Firavun: "Öyleyse ilk nesillerin durumu ne olacak?" dedi.
Firavun, "Öyleyse önceki nesillerin durumu nedir?" dedi.
(Firavun) "(Peki) önceki nesillerin hali ne olacak?" diye sormuştu.
"Peki geçmiş nesillerin hali ne olacak?" dedi.
Firavun: "Öyleyse ilk nesillerin durumu ne olacak?" dedi.
(Firavun:) "Öyleyse şimdiye kadar gelip geçenlerin (eskilerin) durumu ne olacak?"
"Öyleyse önceki kuşakların durumu ne olacak?" dedi.
(Firavun): "İyi ama" dedi, "ya önceki kuşakların durumu ne olacak?"
Dedi: "Peki, ilk nesillerin hali ne olacak?"
(Firavun) Dedi ki: "İlk çağlardaki nesillerin durumu nedir öyleyse?"
Firavun: "Ya, öyle ise, önceki milletlerin durumu nedir?" dedi.
(Firavun:) "Peki" dedi, "ya önceki kuşakların durumu ne oldu?"
Firavun, "Ya geçmiş nesillerin hali ne olacak?" dedi.
Dedi: ya öyle ise kurun-ı ula'nın hali ne?
(Fir'avn): "Peki ya ilk nesillerin hali ne olacak?" dedi.
(Firavun) Dedi ki: "İlk çağlardaki nesillerin durumu nedir öyleyse?"
(Fir'avn) dedi: "Öyleyse evvelki (geçmiş) asırlar (halkın) ın haali nedir"?
Öyle ise önceki nesillerin durumu nedir? dedi.
-Önceki nesillerin durumu ne olacak? dedi.
Firavun dedi ki: "Peki o zaman, önceki nesillerin durum ve akıbeti ne olur?"
(Firavun) sordu: "Peki ya eski nesillerin hali nice olur (çünkü görmediler)?"

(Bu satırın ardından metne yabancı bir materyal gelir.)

-- ==== Sys2Proof/Machine/Scalar.lean ====
section
/-! DEFINITION. The scalar instructions that compute (R126-R133). Each value is a function of its operands, named `val…`; each
meaning queues that value for the destination under the latency of the instruction's class (R122). -/

namespace Sys2Proof

/-- POS of a bit-field instruction (R131). -/
def R.pos (r : R) : Nat := (r.m.extractLsb' 0 6).toNat
/-- The width of its field (R131). -/
def R.width (r : R) : Nat := (r.m.extractLsb' 6 6).toNat + 1

namespace Machine

/-- A result computed from G[A] and SrcB(). -/
def effBinary (i : Instr) (r : R) (f : Word → Word → Word) (s : State) : Eff :=
  .done (s.resultG i r.d (f (s.me.g r.a.toNat) (s.me.srcB r)))

/-- A result computed from G[A]. -/
def effUnary (i : Instr) (r : R) (f : Word → Word) (s : State) : Eff :=
  .done (s.resultG i r.d (f (s.me.g r.a.toNat)))

/-- A result computed from G[A] and the sign-extended IMM8 (R128). -/
def effImm (i : Instr) (d a : BitVec 6) (imm : BitVec 8) (f : Word → Word → Word) (s : State) : Eff :=
  .done (s.resultG i d (f (s.me.g a.toNat) (imm.signExtend 64)))

/-- A division: it waits for the core's divider, whose result comes 20 cycles after issue (R122, R123). -/
def effDivide (r : R) (f : Word → Word → Word) (s : State) : Eff :=
  if s.cycle < s.core.divBusy then .hold s
  else
    let v := f (s.me.g r.a.toNat) (s.me.srcB r)
    .done ((s.resultAt .divide (s.cycle + 20) [] r.d.toNat v).modCore (fun c => { c with divBusy := s.cycle + 20 }))

/-- Add: sum (R127). -/
def valAdd (a b : Word) : Word := a + b

/-- `add`: sum (R127). -/
def execAdd (r : R) (s : State) : Host.Outcome State Fault Refusal :=
  issue (.add r) s (effBinary (.add r) r valAdd)

/-- Sub: difference (R127). -/
def valSub (a b : Word) : Word := a - b

/-- `sub`: difference (R127). -/
def execSub (r : R) (s : State) : Host.Outcome State Fault Refusal :=
  issue (.sub r) s (effBinary (.sub r) r valSub)

/-- Adds: signed sum, saturated (R127). -/
def valAdds (a b : Word) : Word := BitVec.ofInt 64 (satInt 64 (a.toInt + b.toInt))

/-- `adds`: signed sum, saturated (R127). -/
def execAdds (r : R) (s : State) : Host.Outcome State Fault Refusal :=
  issue (.adds r) s (effBinary (.adds r) r valAdds)

/-- Subs: signed difference, saturated (R127). -/
def valSubs (a b : Word) : Word := BitVec.ofInt 64 (satInt 64 (a.toInt - b.toInt))

/-- `subs`: signed difference, saturated (R127). -/
def execSubs (r : R) (s : State) : Host.Outcome State Fault Refusal :=
  issue (.subs r) s (effBinary (.subs r) r valSubs)

/-- And: bitwise and (R127). -/
def valAnd (a b : Word) : Word := a &&& b

/-- `and`: bitwise and (R127). -/
def execAnd (r : R) (s : State) : Host.Outcome State Fault Refusal :=
  issue (.and_ r) s (effBinary (.and_ r) r valAnd)

/-- Or: bitwise or (R127). -/
def valOr (a b : Word) : Word := a ||| b

/-- `or`: bitwise or (R127). -/
def execOr (r : R) (s : State) : Host.Outcome State Fault Refusal :=
  issue (.or_ r) s (effBinary (.or_ r) r valOr)

/-- Xor: bitwise exclusive or (R127). -/
def valXor (a b : Word) : Word := a ^^^ b

/-- `xor`: bitwise exclusive or (R127). -/
def execXor (r : R) (s : State) : Host.Outcome State Fault Refusal :=
  issue (.xor r) s (effBinary (.xor r) r valXor)

/-- Andn: bitwise and with the complement (R127). -/
def valAndn (a b : Word) : Word := a &&& ~~~b

/-- `andn`: bitwise and with the complement (R127). -/
def execAndn (r : R) (s : State) : Host.Outcome State Fault Refusal :=
  issue (.andn r) s (effBinary (.andn r) r valAndn)

/-- Shl: shift left by bits [5:0] (R127). -/
def valShl (a b : Word) : Word := a <<< (b.toNat % 64)

/-- `shl`: shift left by bits [5:0] (R127). -/
def execShl (r : R) (s : State) : Host.Outcome State Fault Refusal :=
  issue (.shl r) s (effBinary (.shl r) r valShl)

/-- Shr: logical shift right (R127). -/
def valShr (a b : Word) : Word := a >>> (b.toNat % 64)

/-- `shr`: logical shift right (R127). -/
def execShr (r : R) (s : State) : Host.Outcome State Fault Refusal :=
  issue (.shr r) s (effBinary (.shr r) r valShr)

/-- Sar: arithmetic shift right (R127). -/
def valSar (a b : Word) : Word := a.sshiftRight (b.toNat % 64)

/-- `sar`: arithmetic shift right (R127). -/
def execSar (r : R) (s : State) : Host.Outcome State Fault Refusal :=
  issue (.sar r) s (effBinary (.sar r) r valSar)

/-- Ror: rotate right (R127). -/
def valRor (a b : Word) : Word := a.rotateRight (b.toNat % 64)

/-- `ror`: rotate right (R127). -/
def execRor (r : R) (s : State) : Host.Outcome State Fault Refusal :=
  issue (.ror r) s (effBinary (.ror r) r valRor)

/-- Mul: low 64 bits of the product (R127). -/
def valMul (a b : Word) : Word := a * b

/-- `mul`: low 64 bits of the product (R127). -/
def execMul (r : R) (s : State) : Host.Outcome State Fault Refusal :=
  issue (.mul r) s (effBinary (.mul r) r valMul)

/-- Mulh: high 64 bits of the signed product (R127). -/
def valMulh (a b : Word) : Word := BitVec.ofInt 64 (a.toInt * b.toInt / 2 ^ 64)

/-- `mulh`: high 64 bits of the signed product (R127). -/
def execMulh (r : R) (s : State) : Host.Outcome State Fault Refusal :=
  issue (.mulh r) s (effBinary (.mulh r) r valMulh)

/-- Mulhu: high 64 bits of the unsigned product (R127). -/
def valMulhu (a b : Word) : Word := BitVec.ofNat 64 (a.toNat * b.toNat / 2 ^ 64)

/-- `mulhu`: high 64 bits of the unsigned product (R127). -/
def execMulhu (r : R) (s : State) : Host.Outcome State Fault Refusal :=
  issue (.mulhu r) s (effBinary (.mulhu r) r valMulhu)

/-- Ceq: equal (R129). -/
def valCeq (a b : Word) : Word := boolWord (a == b)

/-- `ceq`: equal (R129). -/
def execCeq (r : R) (s : State) : Host.Outcome State Fault Refusal :=
  issue (.ceq r) s (effBinary (.ceq r) r valCeq)

/-- Cne: not equal (R129). -/
def valCne (a b : Word) : Word := boolWord (a != b)

/-- `cne`: not equal (R129). -/
def execCne (r : R) (s : State) : Host.Outcome State Fault Refusal :=
  issue (.cne r) s (effBinary (.cne r) r valCne)

/-- Clt: signed less (R129). -/
def valClt (a b : Word) : Word := boolWord (ltS a b)

/-- `clt`: signed less (R129). -/
def execClt (r : R) (s : State) : Host.Outcome State Fault Refusal :=
  issue (.clt r) s (effBinary (.clt r) r valClt)

/-- Cltu: unsigned less (R129). -/
def valCltu (a b : Word) : Word := boolWord (ltU a b)

/-- `cltu`: unsigned less (R129). -/
def execCltu (r : R) (s : State) : Host.Outcome State Fault Refusal :=
  issue (.cltu r) s (effBinary (.cltu r) r valCltu)

/-- Min: signed smaller (R129). -/
def valMin (a b : Word) : Word := if ltS b a then b else a

/-- `min`: signed smaller (R129). -/
def execMin (r : R) (s : State) : Host.Outcome State Fault Refusal :=
  issue (.min r) s (effBinary (.min r) r valMin)

/-- Max: signed larger (R129). -/
def valMax (a b : Word) : Word := if ltS a b then b else a

/-- `max`: signed larger (R129). -/
def execMax (r : R) (s : State) : Host.Outcome State Fault Refusal :=
  issue (.max r) s (effBinary (.max r) r valMax)

/-- Minu: unsigned smaller (R129). -/
def valMinu (a b : Word) : Word := if ltU b a then b else a

/-- `minu`: unsigned smaller (R129). -/
def execMinu (r : R) (s : State) : Host.Outcome State Fault Refusal :=
  issue (.minu r) s (effBinary (.minu r) r valMinu)

/-- Maxu: unsigned larger (R129). -/
def valMaxu (a b : Word) : Word := if ltU a b then b else a

/-- `maxu`: unsigned larger (R129). -/
def execMaxu (r : R) (s : State) : Host.Outcome State Fault Refusal :=
  issue (.maxu r) s (effBinary (.maxu r) r valMaxu)

/-- Adx2: scaled add (R133). -/
def valAdx2 (a b : Word) : Word := a + BitVec.ofNat 64 (2 * b.toNat)

/-- `adx2`: scaled add (R133). -/
def execAdx2 (r : R) (s : State) : Host.Outcome State Fault Refusal :=
  issue (.adx2 r) s (effBinary (.adx2 r) r valAdx2)

/-- Adx4: scaled add (R133). -/
def valAdx4 (a b : Word) : Word := a + BitVec.ofNat 64 (4 * b.toNat)

/-- `adx4`: scaled add (R133). -/
def execAdx4 (r : R) (s : State) : Host.Outcome State Fault Refusal :=
  issue (.adx4 r) s (effBinary (.adx4 r) r valAdx4)

/-- Adx8: scaled add (R133). -/
def valAdx8 (a b : Word) : Word := a + BitVec.ofNat 64 (8 * b.toNat)

/-- `adx8`: scaled add (R133). -/
def execAdx8 (r : R) (s : State) : Host.Outcome State Fault Refusal :=
  issue (.adx8 r) s (effBinary (.adx8 r) r valAdx8)

/-- Adx16: scaled add (R133). -/
def valAdx16 (a b : Word) : Word := a + BitVec.ofNat 64 (16 * b.toNat)

/-- `adx16`: scaled add (R133). -/
def execAdx16 (r : R) (s : State) : Host.Outcome State Fault Refusal :=
  issue (.adx16 r) s (effBinary (.adx16 r) r valAdx16)

/-- Div: signed quotient, toward zero (R127); by zero, all ones or the dividend. -/
def valDiv (a b : Word) : Word := if b = 0 then BitVec.allOnes 64 else BitVec.ofInt 64 (Int.tdiv a.toInt b.toInt)

/-- `div`: signed quotient, toward zero (R127). -/
def execDiv (r : R) (s : State) : Host.Outcome State Fault Refusal :=
  issue (.div r) s (effDivide r valDiv)

/-- Divu: unsigned quotient (R127); by zero, all ones or the dividend. -/
def valDivu (a b : Word) : Word := if b = 0 then BitVec.allOnes 64 else BitVec.ofNat 64 (a.toNat / b.toNat)

/-- `divu`: unsigned quotient (R127). -/
def execDivu (r : R) (s : State) : Host.Outcome State Fault Refusal :=
  issue (.divu r) s (effDivide r valDivu)

/-- Rem: signed remainder (R127); by zero, all ones or the dividend. -/
def valRem (a b : Word) : Word := if b = 0 then a else BitVec.ofInt 64 (Int.tmod a.toInt b.toInt)

/-- `rem`: signed remainder (R127). -/
def execRem (r : R) (s : State) : Host.Outcome State Fault Refusal :=
  issue (.rem r) s (effDivide r valRem)

/-- Remu: unsigned remainder (R127); by zero, all ones or the dividend. -/
def valRemu (a b : Word) : Word := if b = 0 then a else BitVec.ofNat 64 (a.toNat % b.toNat)

/-- `remu`: unsigned remainder (R127). -/
def execRemu (r : R) (s : State) : Host.Outcome State Fault Refusal :=
  issue (.remu r) s (effDivide r valRemu)

/-- Bfxu: unsigned bit field (R131). -/
def valBfxu (r : R) (a : Word) : Word := BitVec.ofNat 64 (a.toNat / 2 ^ r.pos % 2 ^ r.width)

/-- `bfxu`: unsigned bit field (R131). -/
def execBfxu (r : R) (s : State) : Host.Outcome State Fault Refusal :=
  issue (.bfxu r) s (effUnary (.bfxu r) r (valBfxu r))

/-- Bfxs: signed bit field (R131). -/
def valBfxs (r : R) (a : Word) : Word := BitVec.ofInt 64 (sextNat r.width (a.toNat / 2 ^ r.pos))

/-- `bfxs`: signed bit field (R131). -/
def execBfxs (r : R) (s : State) : Host.Outcome State Fault Refusal :=
  issue (.bfxs r) s (effUnary (.bfxs r) r (valBfxs r))

/-- Clz: zero bits above the highest one (R132). -/
def valClz (a : Word) : Word := BitVec.ofNat 64 (clzW a)

/-- `clz`: zero bits above the highest one (R132). -/
def execClz (r : R) (s : State) : Host.Outcome State Fault Refusal :=
  issue (.clz r) s (effUnary (.clz r) r valClz)

/-- Ctz: zero bits below the lowest one (R132). -/
def valCtz (a : Word) : Word := BitVec.ofNat 64 (ctzW a)

/-- `ctz`: zero bits below the lowest one (R132). -/
def execCtz (r : R) (s : State) : Host.Outcome State Fault Refusal :=
  issue (.ctz r) s (effUnary (.ctz r) r valCtz)

/-- Popc: one bits (R132). -/
def valPopc (a : Word) : Word := BitVec.ofNat 64 (popcount a.toNat 64)

/-- `popc`: one bits (R132). -/
def execPopc (r : R) (s : State) : Host.Outcome State Fault Refusal :=
  issue (.popc r) s (effUnary (.popc r) r valPopc)

/-- Bswap: bytes reversed (R132). -/
def valBswap (a : Word) : Word := BitVec.ofNat 64 (ofBytes (toBytes 8 a.toNat).reverse)

/-- `bswap`: bytes reversed (R132). -/
def execBswap (r : R) (s : State) : Host.Outcome State Fault Refusal :=
  issue (.bswap r) s (effUnary (.bswap r) r valBswap)

/-- Addi: sum with IMM8 (R128). -/
def valAddi (a m : Word) : Word := a + m

/-- `addi`: sum with IMM8 (R128). -/
def execAddi (stl : BitVec 3) (d a : BitVec 6) (imm : BitVec 8) (s : State) : Host.Outcome State Fault Refusal :=
  issue (.addi stl d a imm) s (effImm (.addi stl d a imm) d a imm valAddi)

/-- Andi: and with IMM8 (R128). -/
def valAndi (a m : Word) : Word := a &&& m

/-- `andi`: and with IMM8 (R128). -/
def execAndi (stl : BitVec 3) (d a : BitVec 6) (imm : BitVec 8) (s : State) : Host.Outcome State Fault Refusal :=
  issue (.andi stl d a imm) s (effImm (.andi stl d a imm) d a imm valAndi)

/-- Ori: or with IMM8 (R128). -/
def valOri (a m : Word) : Word := a ||| m

/-- `ori`: or with IMM8 (R128). -/
def execOri (stl : BitVec 3) (d a : BitVec 6) (imm : BitVec 8) (s : State) : Host.Outcome State Fault Refusal :=
  issue (.ori stl d a imm) s (effImm (.ori stl d a imm) d a imm valOri)

/-- Xori: exclusive or with IMM8 (R128). -/
def valXori (a m : Word) : Word := a ^^^ m

/-- `xori`: exclusive or with IMM8 (R128). -/
def execXori (stl : BitVec 3) (d a : BitVec 6) (imm : BitVec 8) (s : State) : Host.Outcome State Fault Refusal :=
  issue (.xori stl d a imm) s (effImm (.xori stl d a imm) d a imm valXori)

/-- Shli: shift left by IMM8 (R128). -/
def valShli (a m : Word) : Word := a <<< (m.toNat % 64)

/-- `shli`: shift left by IMM8 (R128). -/
def execShli (stl : BitVec 3) (d a : BitVec 6) (imm : BitVec 8) (s : State) : Host.Outcome State Fault Refusal :=
  issue (.shli stl d a imm) s (effImm (.shli stl d a imm) d a imm valShli)

/-- Shri: logical shift right by IMM8 (R128). -/
def valShri (a m : Word) : Word := a >>> (m.toNat % 64)

/-- `shri`: logical shift right by IMM8 (R128). -/
def execShri (stl : BitVec 3) (d a : BitVec 6) (imm : BitVec 8) (s : State) : Host.Outcome State Fault Refusal :=
  issue (.shri stl d a imm) s (effImm (.shri stl d a imm) d a imm valShri)

/-- Sari: arithmetic shift right by IMM8 (R128). -/
def valSari (a m : Word) : Word := a.sshiftRight (m.toNat % 64)

/-- `sari`: arithmetic shift right by IMM8 (R128). -/
def execSari (stl : BitVec 3) (d a : BitVec 6) (imm : BitVec 8) (s : State) : Host.Outcome State Fault Refusal :=
  issue (.sari stl d a imm) s (effImm (.sari stl d a imm) d a imm valSari)

/-- Ceqi: equal to IMM8 (R128). -/
def valCeqi (a m : Word) : Word := boolWord (a == m)

/-- `ceqi`: equal to IMM8 (R128). -/
def execCeqi (stl : BitVec 3) (d a : BitVec 6) (imm : BitVec 8) (s : State) : Host.Outcome State Fault Refusal :=
  issue (.ceqi stl d a imm) s (effImm (.ceqi stl d a imm) d a imm valCeqi)

/-- Clti: signed less than IMM8 (R128). -/
def valClti (a m : Word) : Word := boolWord (ltS a m)

/-- `clti`: signed less than IMM8 (R128). -/
def execClti (stl : BitVec 3) (d a : BitVec 6) (imm : BitVec 8) (s : State) : Host.Outcome State Fault Refusal :=
  issue (.clti stl d a imm) s (effImm (.clti stl d a imm) d a imm valClti)

/-- Cltui: unsigned less than IMM8 (R128). -/
def valCltui (a m : Word) : Word := boolWord (ltU a m)

/-- `cltui`: unsigned less than IMM8 (R128). -/
def execCltui (stl : BitVec 3) (d a : BitVec 6) (imm : BitVec 8) (s : State) : Host.Outcome State Fault Refusal :=
  issue (.cltui stl d a imm) s (effImm (.cltui stl d a imm) d a imm valCltui)

/-- Bfi: the low bits of a put into the field of the old destination (R131). -/
def valBfi (r : R) (old a : Word) : Word :=
  BitVec.ofNat 64 (old.toNat % 2 ^ r.pos + a.toNat % 2 ^ r.width * 2 ^ r.pos +
    old.toNat / 2 ^ (r.pos + r.width) * 2 ^ (r.pos + r.width))

/-- `bfi`: insert a bit field (R131). -/
def execBfi (r : R) (s : State) : Host.Outcome State Fault Refusal :=
  issue (.bfi r) s (fun s => .done (s.resultG (.bfi r) r.d (valBfi r (s.me.g r.d.toNat) (s.me.g r.a.toNat))))

/-- `sel`: G[A] when G[C] is not 0, else SrcB() (R130). -/
def execSel (r : R) (s : State) : Host.Outcome State Fault Refusal :=
  issue (.sel r) s (fun s => .done (s.resultG (.sel r) r.d
    (if s.me.g r.c.toNat ≠ 0 then s.me.g r.a.toNat else s.me.srcB r)))

end Machine

end Sys2Proof
end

'Peki geçmiş nesillerin hali ne olacak,' dedi.
Firavun: "Öyleyse öncekilerin durumu ne olacak?" dedi.
He said: "What then has happened to the previous generations"
Said he: “And what is the case of the former generations?”
He said, ‘What about the previous generations?’
He said, "What about the past generations?"
He said: "What then has happened to the previous generations?"
He said, "What then has happened to the previous generations?